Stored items
-- ==== Sys2Proof/Machine/Scratchpad.lean ====
section
/-! DEFINITION. The core scratchpad (07): bank ownership and states, lane access, the SPX queue,
handovers, the window, and check bits. -/

namespace Sys2Proof.Machine

/-! ## Banks (R204 to R213) -/

/-- Field `b` of a 2-bit-per-bank word (Tables 7.8 to 7.10). -/
def bankField (w : Word) (b : Nat) : Nat := bits w (2 * b) 2
def setBank (w : Word) (b v : Nat) : Word := setBits w (2 * b) 2 v

/-- Bank states (Table 7.5, Table 7.10). -/
def bankOff : Nat := 0
def bankRetain : Nat := 1
def bankOn : Nat := 2
def bankWaking : Nat := 3

def bankState (s : Spx) (b : Nat) : Nat := bankField s.bstate b
def isOn (s : Spx) (b : Nat) : Bool := decide (bankState s b = bankOn)

/-- Ports (Table 7.1). -/
def portFeed : Nat := 0
def portLanes : Nat := 1
def portMover : Nat := 2
def portFabric : Nat := 3

/-- The bank set of the task at a position; 0 when there is none (Table 7.11). -/
def bankSet (c : Core) (pos : Bool) : BitVec 16 :=
  match getTask c pos with
  | some t => t.banks
  | none => 0

/-- A bank is in a resident task's bank set. -/
def inAnySet (c : Core) (b : Nat) : Bool := bit (bankSet c false) b || bit (bankSet c true) b

/-- The fault of one bank for an access by `port` of the task at `pos` under an owner word
(Table 7.2); ownership is not checked when `own` is false (SPX.HANDOVER). -/
def bankFault (c : Core) (pos own : Bool) (owner : Word) (port b : Nat) : Option Nat :=
  if bit (bankSet c pos) b then
    if own && decide (bankField owner b ≠ port) then some 0x0B
    else if isOn c.spx b then none else some 0x0C
  else if isOn c.spx b then some 0x0B else some 0x0C

/-- The first row of Table 7.2 that any of the banks meets, without the range (R205). -/
def banksFault (c : Core) (pos own : Bool) (owner : Word) (port : Nat) (bs : List Nat) : Option Nat :=
  let fs := bs.filterMap (bankFault c pos own owner port)
  if fs.contains 0x0B then some 0x0B else fs.head?

/-- A byte range lies within the scratchpad. -/
def inSpad (r : Nat × Nat) : Bool := decide (r.1 + r.2 ≤ 0x80000)

/-- The fault of an operation over ranges, checked at issue against queued ownership (R205). -/
def rangesFault (c : Core) (pos : Bool) (port : Nat) (rs : List (Nat × Nat)) : Option Nat :=
  if rs.any fun r => !inSpad r then some 0x0A
  else banksFault c pos true c.spx.queued port (rs.flatMap banksIn)

/-- An operation with issue number `id` may use banks through a port: the port is their committed owner, and no
handover of theirs that issued before it is under way (R207). -/
def committed (s : Spx) (port id : Nat) (bs : List Nat) : Bool :=
  bs.all fun b => decide (bankField s.owner b = port) &&
    !s.hands.any fun h => decide (h.id < id) && h.banks.any fun e => decide (e.1 = b)

/-! ## Bytes and check bits (R221 to R223) -/

/-- Write one byte of core `n`'s scratchpad: its check bits become valid (R221). -/
def spxPut (d : Dev) (n off : Nat) (v : Byte) : Dev :=
  let d := writeWord d 2 0x05 n off
  let c := getCore d n
  putCore d n { c with spx := { c.spx with bytes := mapPut 0 c.spx.bytes off v } }

/-- Write bytes from an offset. -/
def spxPuts (d : Dev) (n off : Nat) (vs : List Byte) : Dev :=
  ((List.range vs.length).zip vs).foldl (fun d x => spxPut d n (off + x.1) x.2) d

/-- Read one byte: a single error is corrected, counted and left for the bank to write back; an
uncorrectable one sets UE_BANK (R222, R223). -/
def spxGet (d : Dev) (n off : Nat) : Option Byte × Dev :=
  let v := mapGet 0 (getCore d n).spx.bytes off
  match markOf d 0x05 n off with
  | none => (some v, d)
  | some m =>
    if m.dbl then
      (none, memRecord (regSet d (aSpxErr n) (off / 32768) 1 1) (src 0 n) 2 0x05 n off (off / 32768) 0 m.inj)
    else
      (some v, memRecord (addMark (regSat d (aSpxErr n) 32 32 1) { m with seen := true }) (src 0 n) 1 0x05 n
        off (off / 32768) 0 m.inj)

/-- Read bytes from an offset; `none` when any of them has an uncorrectable error. -/
def spxGets (d : Dev) (n off : Nat) : Nat → Option (List Byte) × Dev
  | 0 => (some [], d)
  | len + 1 =>
    let (r, d) := spxGets d n off len
    let (b, d) := spxGet d n (off + len)
    (match r, b with
     | some l, some v => some (l ++ [v])
     | _, _ => none, d)

/-- SPX_CORRECTION_WRITEBACK: the bank writes a corrected byte back (R222). -/
def spxCorrectionWriteback (core : BitVec 11) (off : BitVec 19) (d : Dev) : Option Dev :=
  match markOf d 0x05 core.toNat off.toNat with
  | some m => if m.seen && !m.dbl then some (clearMark d 0x05 core.toNat off.toNat) else none
  | none => none

/-! ## SPX.LD and SPX.ST (03 R89, R202) -/

/-- The scratchpad offset of lane `t`: register A plus OFF21, modulo 2^32. -/
def spxOff (g : Group) (f : FmtM) (t : Nat) : Nat :=
  wrap 32 ((readX g f.a.toNat t).toNat + signed 21 f.off.toNat)

/-- The form of a lane access: UB, UBE and HINT are 0. -/
def spxForm (f : FmtM) : Form :=
  { guard := f.guard, code := codeM f, legal := decide (f.size.toNat ≤ 4) && decide (f.ub = 0) && decide (f.ube = 0) &&
      decide (f.hint = 0),
    regs := [.x f.d.toNat (sizeRegs f.size), .x f.a.toNat 1], words := 1 }

/-- The form of SPX.LD, which writes D. -/
def spxLdForm (f : FmtM) : Form := { spxForm f with outs := [.x f.d.toNat (sizeRegs f.size)] }

/-- The first fault of lane accesses of `n` bytes: misaligned, out of range, or a bank's (Table 3.18,
Table 7.2), with the lanes that meet it. -/
def spxLaneFault (c : Core) (pos : Bool) (n : Nat) (as : List (Nat × Nat)) : Option (Nat × List Nat × Nat) :=
  let mk (code : Nat) (l : List (Nat × Nat)) : Option (Nat × List Nat × Nat) :=
    some (code, l.map (·.1), (l.map (·.2)).headD 0)
  let mis := as.filter fun a => decide (a.2 % n ≠ 0)
  let far := as.filter fun a => !inSpad (a.2, n)
  let of (code : Nat) : List (Nat × Nat) := as.filter fun a =>
    decide (banksFault c pos true c.spx.queued portLanes (banksIn (a.2, n)) = some code)
  if mis ≠ [] then mk 0x06 mis
  else if far ≠ [] then mk 0x0A far
  else if of 0x0B ≠ [] then mk 0x0B (of 0x0B)
  else if of 0x0C ≠ [] then mk 0x0C (of 0x0C)
  else none

/-- Bytes as a little-endian number. -/
def bytesNat (l : List Byte) : Nat := l.foldr (fun b s => b.toNat + 256 * s) 0
/-- The `n` bytes of a number, lowest first. -/
def natBytes (n v : Nat) : List Byte := (List.range n).map fun i => BitVec.ofNat 8 (v / 256 ^ i)

/-- What SPX.LD reads in each lane, and the lanes that meet an uncorrectable error. -/
def spxReads (d : Dev) (core n : Nat) (as : List (Nat × Nat)) : List (Nat × Nat) × List (Nat × Nat) × Dev :=
  as.foldl (fun s a =>
    let (r, d) := spxGets s.2.2 core a.2 n
    match r with
    | some l => (s.1 ++ [(a.1, bytesNat l)], s.2.1, d)
    | none => (s.1, s.2.1 ++ [a], d)) ([], [], d)

/-- SPX.LD: the lanes port performs the core's lane accesses in issue order (R202); it cannot accept
one whose bank is still being handed to it (R207; log 12). -/
def spxLd (x : At) (f : FmtM) : Dev → Option Dev :=
  issue x ((spxLdForm f).op 0x85 .mem) fun l d =>
    let n := sizeBytes f.size
    let as := (lanesOf l.run).map fun t => (t, spxOff l.g f t)
    let c := getCore d l.core
    match spxLaneFault c l.g.pos n as with
    | some e => some (laneFault d l e)
    | none =>
      if !committed c.spx portLanes d.nextId (as.map fun a => a.2 / 32768) then none
      else
        let (vs, bad, d) := spxReads d l.core n as
        if bad ≠ [] then
          some (laneFault d l (0x11, bad.map (·.1), (bad.map (·.2)).headD 0))
        else some (commit d l 1 (writeXs l.g f.d.toNat (sizeRegs f.size) l.run fun t =>
          ((vs.find? fun v => v.1 = t).map (·.2)).getD 0))

/-- The bytes SPX.ST writes: a byte that several lanes write with different values takes a free value,
since 03 R93's rule on lanes speaks of ST only (log 3). -/
def spxStoreBytes (g : Group) (f : FmtM) (d : Dev) (as : List (Nat × Nat)) : List (Nat × Byte) × Dev :=
  let n := sizeBytes f.size
  let all : List (Nat × Byte) := as.flatMap fun a =>
    (List.range n).zip (natBytes n (storeLane g f.d.toNat (sizeRegs f.size) n a.1)) |>.map fun p =>
      (a.2 + p.1, p.2)
  (distinct (all.map (·.1))).foldl (fun s o =>
    let vs := (all.filter fun e => decide (e.1 = o)).map (·.2)
    if vs.all fun v => decide (v = vs.headD 0) then (s.1 ++ [(o, vs.headD 0)], s.2)
    else let (v, d) := takeFree s.2; (s.1 ++ [(o, BitVec.ofNat 8 v.toNat)], d)) ([], d)

/-- SPX.ST, held behind the group's outstanding loads (03 R107; log 12). -/
def spxSt (x : At) (f : FmtM) : Dev → Option Dev :=
  issue x ((spxForm f).op 0x86 .mem) fun l d =>
    let as := (lanesOf l.run).map fun t => (t, spxOff l.g f t)
    let c := getCore d l.core
    match spxLaneFault c l.g.pos (sizeBytes f.size) as with
    | some e => some (laneFault d l e)
    | none =>
      if loadsOut d l || !committed c.spx portLanes d.nextId (as.map fun a => a.2 / 32768) then none
      else
        let (bs, d) := spxStoreBytes l.g f d as
        some (commit (bs.foldl (fun d b => spxPut d l.core b.1 b.2) d) l 1 l.g)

Aim of the task
Starting at the line above that holds "let mis := as.filter" and ending at the line that holds "issue x ((spxLdForm", transcribe each line exactly and include no other lines.

The answer
  let mis := as.filter fun a => decide (a.2 % n ≠ 0)
  let far := as.filter fun a => !inSpad (a.2, n)
  let of (code : Nat) : List (Nat × Nat) := as.filter fun a =>
    decide (banksFault c pos true c.spx.queued portLanes (banksIn (a.2, n)) = some code)
  if mis ≠ [] then mk 0x06 mis
  else if far ≠ [] then mk 0x0A far
  else if of 0x0B ≠ [] then mk 0x0B (of 0x0B)
  else if of 0x0C ≠ [] then mk 0x0C (of 0x0C)
  else none

/-- Bytes as a little-endian number. -/
def bytesNat (l : List Byte) : Nat := l.foldr (fun b s => b.toNat + 256 * s) 0
/-- The `n` bytes of a number, lowest first. -/
def natBytes (n v : Nat) : List Byte := (List.range n).map fun i => BitVec.ofNat 8 (v / 256 ^ i)

/-- What SPX.LD reads in each lane, and the lanes that meet an uncorrectable error. -/
def spxReads (d : Dev) (core n : Nat) (as : List (Nat × Nat)) : List (Nat × Nat) × List (Nat × Nat) × Dev :=
  as.foldl (fun s a =>
    let (r, d) := spxGets s.2.2 core a.2 n
    match r with
    | some l => (s.1 ++ [(a.1, bytesNat l)], s.2.1, d)
    | none => (s.1, s.2.1 ++ [a], d)) ([], [], d)

/-- SPX.LD: the lanes port performs the core's lane accesses in issue order (R202); it cannot accept
one whose bank is still being handed to it (R207; log 12). -/
def spxLd (x : At) (f : FmtM) : Dev → Option Dev :=
  issue x ((spxLdForm f).op 0x85 .mem) fun l d =>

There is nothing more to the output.